Press "Enter" to skip to content

Bull run! Sensex surges 879 pts as India commences Unlock 1.0 – Economic Times

NEW DELHI: The government’s decision to start a phased reopening of the economy cheered investors on Dalal Street as they flocked to buy equities in Monday’s session, taking benchmark indices higher. Strong global market mood too helped the sentiment back home.

The Centre set out a three-phase “unlock” plan that will permit reopening of malls, hotels and restaurants, inter-state travel and religious places and also allow unrestricted movement of persons and goods inter and intra-state in the first phase of the reopening.

At the close, BSE flagship Sensex was up 879 points or 2.71 per cent to 33,303 while NSE benchmark Nifty advanced 246 points or 2.57 per cent to 9,826.

“The Nifty played opened with a jubilant gap up above 9,700 and achieved 9,800 in no time. We should now be trading for 9,950-10,000 levels. The new support range for this market would be 9,450-9,500,” said Manish Hathiramani, proprietary index trader and technical analyst, Deen Dayal Investments.

Agencies

Sensex heatmap (Source: bseindia.in)

In the 30-share pack Sensex, 25 stocks ended in the green. Among bluechips, Bajaj Finance was the biggest gainer, jumping nearly 11 per cent to Rs 2,160 while Titan Company added about 8 per cent.
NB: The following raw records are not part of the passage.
def liveLantern (s : State) (i : Initiator) : List LiveRow :=
  [live R.LN_STAT (bit s.ln.dumpBusy)] ++
  liveHalves s i (fun u => .lanternCyc (Fin.ofNat 64 u)) (R.LNu_CYC_LO 0) 0x100 64 ++
  (List.range 8).flatMap fun k => liveHalves s i (fun u => .lanternCnt (Fin.ofNat 64 u) (Fin.ofNat 8 k)) (R.LNu_CNTk_LO 0 k) 0x100 64

/-! ### The read -/

/-- The live registers of the window of `a`. -/
def liveRows (s : State) (i : Initiator) (a : Nat) : List LiveRow :=
  if 0x31000000 ≤ a ∧ a < 0x31240000 then liveTiles s
  else match a / 0x100000 with
    | 0x302 => liveMilepost s i
    | 0x305 => liveSluice s
    | 0x306 => liveMooring s
    | 0x307 => liveMirror s
    | 0x30F => liveAudit s
    | 0x313 => liveSentinels s
    | 0x308 => liveChamber s
    | 0x300 => liveBeacon s
    | 0x301 => liveWatchdogs s
    | 0x303 => liveSafeIo s
    | 0x309 => liveSeal s
    | 0x30A => liveWeir s
    | 0x30D => liveHold s
    | 0x30E => liveBasin s
    | 0x304 => liveTally s
    | 0x30B => liveTowpath s
    | 0x314 => [live R.KC_STAT (pairCode s.kc.pairs[0] + 4 * pairCode s.kc.pairs[1])]
    | 0x30C => liveLantern s i
    | _ => []

/-- The live value of the register at `a`, if it has one. -/
def liveAt (s : State) (i : Initiator) (a : Nat) : Option Word :=
  (liveRows s i a).findSome? fun r => (instanceAt r.base r.stride r.count a).map fun n => BitVec.ofNat 32 (r.value n)

/-- The value shown at a register's home: live, or its cell without its write-only bits (R6); an unassigned offset shows 0 (R9). Of a
write-1-to-set register the bits set show. -/
def shownAt (s : State) (i : Initiator) (a : Nat) : Word :=
  match regRow a with
  | none => 0
  | some r => match liveAt s i a with
    | some v => v
    | none => match instanceAt (R.TL_MAP 0) 0x10000 36 a with
      | some p => putBits (s.reg a) 6 5 (mapShown s p)
      | none => s.reg a &&& ~~~ r.wo

/-- What the register at `a` shows: a Lantern unit that reads 0 shows 0. -/
def shown (s : State) (i : Initiator) (a : Nat) : Word :=
  if 0x30C01000 ≤ a ∧ a < 0x30C05000 ∧ lnReadsZero s ((a - 0x30C01000) / 0x100) then 0 else shownAt s i (homeAddr a)

/-- Whether a Harbour core in user mode may read the register at `a`: outside Lantern always; a unit while LN_PERM permits (R407). -/
def userMayRead (s : State) (a : Nat) : Bool :=
  a / 0x100000 != 0x30C ||
    (decide (0x30C01000 ≤ a ∧ a < 0x30C05000) && s.flag R.LN_PERM (lnKind ((a - 0x30C01000) / 0x100)))

/-- Whether an initiator may read the register at `a`: Tally units answer K0, K1 and their owner (R359). -/
def mayReadReg (s : State) (i : Initiator) (a : Nat) : Bool :=
  s.admitted i && (!decide (0x30400100 ≤ a ∧ a < 0x30400500) || isKeeper i || ownsUnit s i (Fin.ofNat 16 ((a - 0x30400100) / 0x40)))

/-- The registers a SCRAPPED device answers (R290). -/
def scrapRegs : List Nat := [R.SE_STAT, R.DEVICE_ID_LO, R.DEVICE_ID_HI, R.LC_STAT_SEAL]

/-- The result of a unit with an engine or parity error reads 0 with a bus error response (R360). -/
def resultFaulty (s : State) (a : Nat) : Bool :=
  [R.TLYu_RES_LO 0, R.TLYu_RES_HI 0].any fun b => match instanceAt b 0x40 16 a with
    | some u => s.ty.units[Fin.ofNat 16 u].faulty
    | none => false
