/-- R169, Table 08-2: SN_LIB_VERIFY of the inactive bank starts a verification, whose finding becomes its status; a valid bank gives its manifest.
R173, R174: SN_LOAD starts a bring-in, which leaves the slot RESIDENT with its part in the tile's SRAM, or EMPTY with ES55.
R176 to R182: a check reports once: PASS where every rule passes, PLAUS (2) with ES54 where a rule fails, RUN_FAULT (6) for a lost run; an
envelope likewise over its rules, RANGE (2) with ES54. -/
def Obligations.LibrariesModelsPlausibilityAndEnvelopes : Prop :=
  (∀ (s : State) (i : Initiator) (v : Word),
    s.mayWrite i R.SN_LIB_VERIFY = true → v.getLsbD 0 ≠ activeBank s →
    Runs (.libVerify i v) s fun t =>
      t.sn = { s.sn with verifying := some (s.sn.verifying.getD (v.getLsbD 0)) } ∧
      t.se.sm3 = (if s.sn.verifying.isSome then s.se.sm3 else s.se.sm3 ++ [.library]) ∧
      (if v.getLsbD 0 then t.fld R.SN_LIB_STAT 7 4 else t.fld R.SN_LIB_STAT 3 0) = 1 ∧ t.bus = .ok 0 ∧
      OnlyChanges s t [R.SN_LIB_STAT] [.bus, .sn, .se] []) ∧
  (∀ (s : State) (b : Bool) (ms : List Model),
    s.sn.verifying = some b → sm3Serves s .library = true → holdUncIn s (bankBase s b) (libSize s) = none →
    ms.length < 4096 → ms.all (modelFormed s) = true →
    Runs (.libVerifyDone (.valid ms)) s fun t =>
      t.se.sm3 = s.se.sm3.erase .library ∧ manifest t b = ms ∧ t.sn.verifying = none ∧
      (if b then t.fld R.SN_LIB_STAT 7 4 else t.fld R.SN_LIB_STAT 3 0) = 2 ∧ t.fld R.SN_LIB_STAT 19 8 = ms.length ∧
      t.reg R.SN_IRQ_STAT = s.reg R.SN_IRQ_STAT ||| 64#32 ∧ OnlyChanges s t [R.SN_LIB_STAT, R.SN_IRQ_STAT] [.sn, .se] []) ∧
  (∀ (s : State) (b : Bool) (r : LibFinding),
    s.sn.verifying = some b → sm3Serves s .library = true → holdUncIn s (bankBase s b) (libSize s) = none →
    libCode (libFinding s r) ≠ 2 → libCode (libFinding s r) ≠ 6 →
    Runs (.libVerifyDone r) s fun t =>
      t.sn = { s.sn with verifying := none } ∧
      (if b then t.fld R.SN_LIB_STAT 7 4 else t.fld R.SN_LIB_STAT 3 0) = libCode (libFinding s r) ∧
      t.reg R.SN_IRQ_STAT = s.reg R.SN_IRQ_STAT ||| 64#32 ∧ OnlyChanges s t [R.SN_LIB_STAT, R.SN_IRQ_STAT] [.sn, .se] []) ∧
  (∀ (s : State) (b : Bool) (r : LibFinding),
    s.sn.verifying = some b → sm3Serves s .library = true → libRead s b (libFinding s r) = .holdError →
    Runs (.libVerifyDone r) s fun t =>
      t.sn = { s.sn with verifying := none } ∧ (if b then t.fld R.SN_LIB_STAT 7 4 else t.fld R.SN_LIB_STAT 3 0) = 6 ∧
      Asserts s t 64 0 ∧
      OnlyChanges s t (([R.HD_UNC_ADDR_LO, R.HD_UNC_ADDR_HI, R.HD_IRQ_STAT, R.LN_IRQ_STAT, R.SN_LIB_STAT, R.SN_IRQ_STAT] ++ (List.range 64).map R.LNu_OVF)) [.sn, .se, .hd, .bc, .ln] []) ∧
  (∀ (s : State) (i : Initiator) (v : Word) (g k : Nat),
    isKeeper i = true → s.admitted i = true → s.sn.load = none → loadPlan s (BitVec.ofNat 12 (bits v 11 0)) (Fin.ofNat 64 (bits v 17 12)) = .inr (g, k) →
    groupBroken s g = false →
    Runs (.modelLoad i v) s fun t =>
      let r := Fin.ofNat 64 (bits v 17 12)
      t.sn.slots[r] = ⟨.loading, BitVec.ofNat 12 (bits v 11 0), BitVec.ofNat 2 k, Fin.ofNat 8 g⟩ ∧
      t.sn.load = some (r, BitVec.ofNat 12 (bits v 11 0), BitVec.ofNat 2 k) ∧
      t.reg R.SN_LOAD_STAT = BitVec.ofNat 32 (17 + 32 * bits v 17 12 + 4096 * bits v 11 0) ∧
      (∀ q : Fin 64, q ≠ r → t.sn.slots[q] = s.sn.slots[q]) ∧ OnlyChanges s t [R.SN_LOAD_STAT] [.bus, .sn] []) ∧
  (∀ (s : State) (i : Initiator) (v : Word) (c : Nat),
    isKeeper i = true → s.admitted i = true → s.sn.load = none → loadPlan s (BitVec.ofNat 12 (bits v 11 0)) (Fin.ofNat 64 (bits v 17 12)) = .inl c →
    ((slotGroup s (Fin.ofNat 64 (bits v 17 12)).val).map (groupBroken s)).getD false = false →
    Runs (.modelLoad i v) s fun t =>
      t.reg R.SN_LOAD_STAT = BitVec.ofNat 32 (c + 32 * bits v 17 12 + 4096 * bits v 11 0) ∧
      OnlyChanges s t [R.SN_LOAD_STAT] [.bus] []) ∧
  (∀ (s : State) (r : Fin 64) (m : BitVec 12) (k : BitVec 2) (v : Variant) (l p : Nat),
    s.sn.load = some (r, m, k) → s.sn.slots[r].state = .loading → holdUncIn s (slotImage s r).1 (slotImage s r).2 = none →
    partsMatch s r = true → s.ports.seq = [] → slotVariant s s.sn.slots[r] = some v → slotTiles s s.sn.slots[r] = [l] →
    holder s l = some p →
    Runs (.modelLoadDone .read) s fun t =>
      let at_ := slotOffset s s.sn.slots[r].group.val (r.val - slotFirst s s.sn.slots[r].group.val)
      t.sn.slots[r] = { s.sn.slots[r] with state := .resident } ∧ t.sn.load = none ∧
      t.reg R.SN_LOAD_STAT = BitVec.ofNat 32 (32 * r.val + 4096 * m.toNat) ∧
      t.bytes (tileByte p at_) (1024 * v.partKib) = s.bytes (bankBase s (activeBank s) + v.off + 8 * v.tiles) (1024 * v.partKib) ∧
      OnlyChanges s t [R.SN_LOAD_STAT, R.SN_IRQ_STAT] [.sn, .ports, .tiles] [(tileByte p (slotOffset s s.sn.slots[r].group.val (r.val - slotFirst s s.sn.slots[r].group.val)), 1024 * v.partKib)]) ∧
  (∀ (s : State) (r : Fin 64) (m : BitVec 12) (k : BitVec 2),
    s.sn.load = some (r, m, k) →
    Runs (.modelLoadDone .holdError) s fun t =>
      t.sn.slots[r] = emptySlot ∧ t.sn.load = none ∧ t.reg R.SN_LOAD_STAT = BitVec.ofNat 32 (6 + 32 * r.val + 4096 * m.toNat) ∧
      (((t.bc.lines.drop s.bc.lines.length).map fun l => (l.src, l.chan)) = [(64#7, 0#6), (55#7, 0#6)]) ∧
      OnlyChanges s t (([R.HD_UNC_ADDR_LO, R.HD_UNC_ADDR_HI, R.HD_IRQ_STAT, R.LN_IRQ_STAT, R.SN_LOAD_STAT, R.SN_IRQ_STAT] ++ (List.range 64).map R.LNu_OVF)) [.sn, .hd, .bc, .ln] []) ∧
  (∀ (s : State) (r : Fin 64) (m : BitVec 12) (k : BitVec 2),
    s.sn.load = some (r, m, k) → s.sn.slots[r].state = .loading → holdUncIn s (slotImage s r).1 (slotImage s r).2 = none →
    partsMatch s r = false →
    Runs (.modelLoadDone .read) s fun t =>
      t.sn.slots[r] = emptySlot ∧ t.sn.load = none ∧ t.reg R.SN_LOAD_STAT = BitVec.ofNat 32 (5 + 32 * r.val + 4096 * m.toNat) ∧
      Asserts s t 55 0 ∧ OnlyChanges s t [R.SN_LOAD_STAT, R.SN_IRQ_STAT] [.sn, .bc] []) ∧
  (∀ (s : State) (b : Word) (x : Fin 64) (y : Barge) (ws : List (Half × List Byte)) (u : SnRun) (v : List Byte),
    s.barge? b = some y → checkOpen s y x = true → y.formed = false → (y.checks.any fun c => c.1 = x) = false →
    y.refLast = true → doneRun s b x = some u → preCodes s x y (.windows ws) .read = [] → runView s u = some v →
    ((checkRules s x).zipIdx.all fun p => ruleCode s x y ws v p.2 p.1 == (1, false)) = true →
    Runs (.plausibilityEval b x (.windows ws) .read) s fun t =>
      (t.barge? b).map (·.checks) = some (y.checks ++ [(x, 1, some u.token)]) ∧ t.fld (R.SCHKx_STAT x) 3 0 = 1 ∧
      t.reg (R.SCHKx_PASS x) = s.reg (R.SCHKx_PASS x) + 1 ∧ t.sn = s.sn ∧
      OnlyChanges s t [R.SCHKx_STAT x, R.SCHKx_PASS x] [.barges] []) ∧
  (∀ (s : State) (b : Word) (x : Fin 64) (y : Barge) (ws : List (Half × List Byte)) (u : SnRun) (v : List Byte) (k : Nat),
    s.barge? b = some y → checkOpen s y x = true → y.formed = false → (y.checks.any fun c => c.1 = x) = false →
    y.refLast = true → doneRun s b x = some u → preCodes s x y (.windows ws) .read = [] → runView s u = some v →
    worstRule ((checkRules s x).zipIdx.map fun p => ruleCode s x y ws v p.2 p.1) = (2, k) →
    Runs (.plausibilityEval b x (.windows ws) .read) s fun t =>
      (t.barge? b).map (·.checks) = some (y.checks ++ [(x, 2, some u.token)]) ∧ t.fld (R.SCHKx_STAT x) 3 0 = 2 ∧
      t.reg R.SN_FAIL_BARGE = b ∧ t.reg R.SN_FAIL_INFO = BitVec.ofNat 32 (2 + 32 * x.val + 65536 * k) ∧ Asserts s t 54 0 ∧
      OnlyChanges s t [R.SCHKx_STAT x, R.SN_FAIL_BARGE, R.SN_FAIL_INFO, R.SN_IRQ_STAT] [.barges, .sn, .bc] []) ∧
  (∀ (s : State) (b : Word) (x : Fin 64) (y : Barge) (a : AccRead) (u : SnRun) (w : ViewRead) (c : BitVec 4),
    s.barge? b = some y → checkOpen s y x = true → y.formed = false → (y.checks.any fun c => c.1 = x) = false →
    doneRun s b x = some u → minBy (fun c d => decide (c < d)) (preCodes s x y a w) = some c →
    Runs (.plausibilityEval b x a w) s fun t =>
      (t.barge? b).map (·.checks) = some (y.checks ++ [(x, c, some u.token)]) ∧ t.fld (R.SCHKx_STAT x) 3 0 = c.toNat ∧ t.sn = s.sn ∧
      t.bc = (if y.refLast then valuesRead s y a else s).bc ∧
      OnlyChanges s t (([R.SCHKx_STAT x, R.SN_FAIL_BARGE, R.SN_FAIL_INFO, R.SN_IRQ_STAT, R.LN_IRQ_STAT] ++ (List.range 64).map R.LNu_OVF)) [.barges, .bc, .ln] []) ∧
  (∀ (s : State) (b : Word) (x : Fin 64) (y : Barge) (a : AccRead) (v : ViewRead),
    s.barge? b = some y → checkOpen s y x = true → y.formed = false → (y.checks.any fun c => c.1 = x) = false →
    y.refLast = false → checkUnavailable s x = false → checkLost s y x = true → doneRun s b x = none →
    Runs (.plausibilityEval b x a v) s fun t =>
      (t.barge? b).map (·.checks) = some (y.checks ++ [(x, 6, none)]) ∧ t.fld (R.SCHKx_STAT x) 3 0 = 6 ∧ t.sn = s.sn ∧
      OnlyChanges s t [R.SCHKx_STAT x, R.SN_FAIL_BARGE, R.SN_FAIL_INFO, R.SN_IRQ_STAT] [.barges] []) ∧
  (∀ (s : State) (b : Word) (x : Fin 64) (y : Barge) (a : AccRead) (v : ViewRead),
    s.barge? b = some y → checkOpen s y x = true → y.formed = false → (y.checks.any fun c => c.1 = x) = false →
    checkUnavailable s x = true → doneRun s b x = none → (y.refLast = true → a ≠ .unreadable) →
    Runs (.plausibilityEval b x a v) s fun t =>
      (t.barge? b).map (·.checks) = some (y.checks ++ [(x, 5, none)]) ∧ t.fld (R.SCHKx_STAT x) 3 0 = 5 ∧ t.sn = s.sn ∧
      OnlyChanges s t [R.SCHKx_STAT x, R.SN_FAIL_BARGE, R.SN_FAIL_INFO, R.SN_IRQ_STAT] [.barges] []) ∧
  (∀ (s : State) (b : Word) (y : Barge) (e : Fin 64) (ws : List (Half × List Byte)),
    s.barge? b = some y → envOfId s (netId y) = some e → sentOn s = true → y.lamp = none → y.stage = .delivered →
    y.refLast = true → y.env = 0 → loggedLate s 4 b = false → y.formed = false → envJudge s y e ws = (1, 0) →
    Runs (.envelopeEval b (.windows ws)) s fun t =>
      (t.barge? b).map (·.env) = some 1 ∧ t.fld (R.ENVx_STAT e) 3 0 = 1 ∧ t.reg (R.ENVx_PASS e) = s.reg (R.ENVx_PASS e) + 1 ∧
      t.sn.refs = ⟨BitVec.ofNat 16 (netId y), b, y.origin, ws⟩ :: s.sn.refs.filter (·.net ≠ BitVec.ofNat 16 (netId y)) ∧
      OnlyChanges s t [R.ENVx_STAT e, R.ENVx_PASS e] [.barges, .sn] []) ∧
  (∀ (s : State) (b : Word) (y : Barge) (e : Fin 64) (ws : List (Half × List Byte)) (k : Nat),
    s.barge? b = some y → envOfId s (netId y) = some e → sentOn s = true → y.lamp = none → y.stage = .delivered →
    y.refLast = true → y.env = 0 → loggedLate s 4 b = false → y.formed = false → envJudge s y e ws = (2, k) →
    Runs (.envelopeEval b (.windows ws)) s fun t =>
      (t.barge? b).map (·.env) = some 2 ∧ t.fld (R.ENVx_STAT e) 3 0 = 2 ∧ t.reg R.SN_FAIL_BARGE = b ∧
      t.reg R.SN_FAIL_INFO = BitVec.ofNat 32 (18 + 32 * e.val + 65536 * k) ∧ Asserts s t 54 0 ∧
      OnlyChanges s t [R.ENVx_STAT e, R.SN_FAIL_BARGE, R.SN_FAIL_INFO, R.SN_IRQ_STAT] [.barges, .sn, .bc] [])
Among other top gainers were Tata Steel, SBI, M&M and HDFC that added 4-7 per cent.

Nifty Smallcap recorded its fifth straight day of gains, jumping 3.21 per cent while Nifty Midcap also scored a fifth consecutive rise in the index, adding 3.10 per cent.

Globally, Asian shares pushed to three-month highs as progress on opening up economies helped offset jitters over riots in US cities and unease over Washington’s power struggle with Beijing.

There was also relief that while President Donald Trump began the process of ending special US treatment for Hong Kong to punish China, he left their trade deal intact.

After a cautious start Asian markets were led higher by China on signs parts of the domestic economy were picking up. Hong Kong managed to rally 3.6 per cent, while Chinese blue chips put on 2.2 per cent.

That helped lift MSCI’s broadest index of Asia-Pacific shares outside Japan 2.1 per cent to its highest since early March. Japan’s Nikkei added 1.1 per cent to also reach a three-month peak.

E-Mini futures for the S&P 500 recovered to be up 0.1 per cent, having been down 1 per cent in early trade. EUROSTOXX 50 futures firmed 1.4 per cent and FTSE futures 1.2 per cent.